[THE PROBLEM]: In the entries below, find every line with the string "source" and copy it.

[Saved entries]
--

/-- A step of a DMA descriptor: its number, what line protection finds on the lines read, and the parity of the shadow entry
(R282). -/
structure DmaStep where
  d : Nat
  v : Verdicts
  parityOk : Bool
  deriving DecidableEq, Repr

/-- A hop of a path between two nodes of the package, and whether its CRC is good (R281). -/
structure HopIn where
  hop : Nat
  crcOk : Bool
  deriving DecidableEq, Repr

/-- Failed wires that a bridge's retrain finds in each direction (R413). -/
structure FailedWires where
  fwd : Nat
  back : Nat
  deriving DecidableEq, Repr

/-- What DETECT finds beside the module: signal on every lane, and that the seal and CRC of the link's saved-settings record
are good (R294, R394). -/
structure DetectIn where
  signal : Bool
  sealOk : Bool
  deriving DecidableEq, Repr

/-- A queue pair that a session asks for: its die identity, its port and its path MTU in bytes (R359, R360). -/
structure QpIn where
  die : Nat
  port : Nat
  mtu : Nat
  deriving DecidableEq, Repr

/-- The issue of one instruction by a group of a core: the logical core, the group slot and the words
that the fetch delivered (`w1` is read only by an ext form, R69). The issuing path is the one that R51
and R52 choose, so it is no operand. -/
structure Issue where
  core : Nat
  grp : Nat
  w0 : DWord
  w1 : DWord
  /-- What line protection finds where the fetch reads its line from memory (R265, R266). -/
  ecc : Ecc
  deriving DecidableEq, Repr

/-- Where a request at a home comes from. -/
inductive ReqSrc where
  /-- An entry of the NI of a logical core (R283). -/
  | ni (core entry : Nat)
  /-- A message that a frame from another package delivered (R290, R307 step 4), by its place. -/
  | inbox (i : Nat)
  deriving DecidableEq, Repr

/-- Which staged line of a committed record the NI writes next (R243): the core, the block slot and the
line's target address. -/
structure ApplyLine where
  core : Nat
  slot : Nat
  line : DWord
  deriving DecidableEq, Repr

/-- The line of a commit whose acknowledgement has arrived, and the parity of the shadow entry (R243, R282). -/
structure AckIn where
  l : ApplyLine
  parityOk : Bool
  deriving DecidableEq, Repr

/-- The source of a line write: the apply of a commit, or a message from another package. -/
inductive WriteSrc where
  | apply (l : ApplyLine)
  | inbox (i : Nat)
  deriving DecidableEq, Repr

/-- A barrier watchdog of a core (R57, R89). -/
inductive WdKey where
  | barG (grp id : Nat)
  | barB (slot id : Nat)
  | wbeat (grp : Nat) (pc target : DWord)
  deriving DecidableEq, Repr

/-- A channel with a leaky-bucket counter (R410). -/
inductive Channel where
  | lane (link lane : Nat)
  | pseudo (stack pc : Nat)
  | lpx (module ch : Nat)
  | phys (die idx : Nat)
  | reservation (part die : Nat)
  deriving DecidableEq, Repr

/-- A message of a fabric body (R290). -/
structure Msg where
  mtype : Nat
  aop : Nat
  size : Nat
  srcUnit : Nat
  tag : Nat
  status : Nat
  jthread : Nat
  jslot : Nat
  addr : DWord
  mask : DWord
  data : Line
  deriving DecidableEq, Repr

/-- The body of an exchange frame (R322). -/
structure ExchBody where
  step : Word
  frame : Nat
  entry : Nat
  kind : Nat
  last : Bool
  start : Word
  value : DWord
  payload : List Word
  deriving DecidableEq, Repr

/-- The body of a frame by its TYPE (R288, R290, R322). -/
inductive FrameBody where
  | idle
  | fabric (msgs : List Msg)
  | exch (b : ExchBody)
  | notice (reason : Nat)
  deriving DecidableEq, Repr

/-- A frame as it arrives on a link: the lanes whose bytes no longer match their CRC (`badLanes`, R287), the hop header
(R288), the route header (R289), the link key under which its source sealed the body (none for a cleartext body), whether
the sealed bytes arrive unaltered (R306, R307 step 2) and the body. -/
structure Frame where
  badLanes : List Nat
  seq : BitVec 12
  ack : BitVec 12
  nak : Bool
  tsync : Bool
  vc : Nat
  dist : Nat
  credits : List Nat
  time : DWord
  dstPkg : Nat
  srcPkg : Nat
  dstPart : Nat
  srcPart : Nat
  origin : Nat
  counter : DWord
  key : Option (BitVec 256)
  tagOk : Bool
  body : FrameBody
  /-- The tick of the beat at which the frame's first byte arrives (R304). -/
  tick : Nat
  deriving DecidableEq, Repr

/-- Energy of the beat that belongs to a grant, µJ: core activity with leakage, and memory, fabric and links
(R443, R445). -/
structure GrantEnergy where
  part : Nat
  uid : Nat
  core : Nat
  mem : Nat
  deriving DecidableEq, Repr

--

[SOLUTION TO THIS EXERCISE]:
/-- The source of a line write: the apply of a commit, or a message from another package. -/
(R288), the route header (R289), the link key under which its source sealed the body (none for a cleartext body), whether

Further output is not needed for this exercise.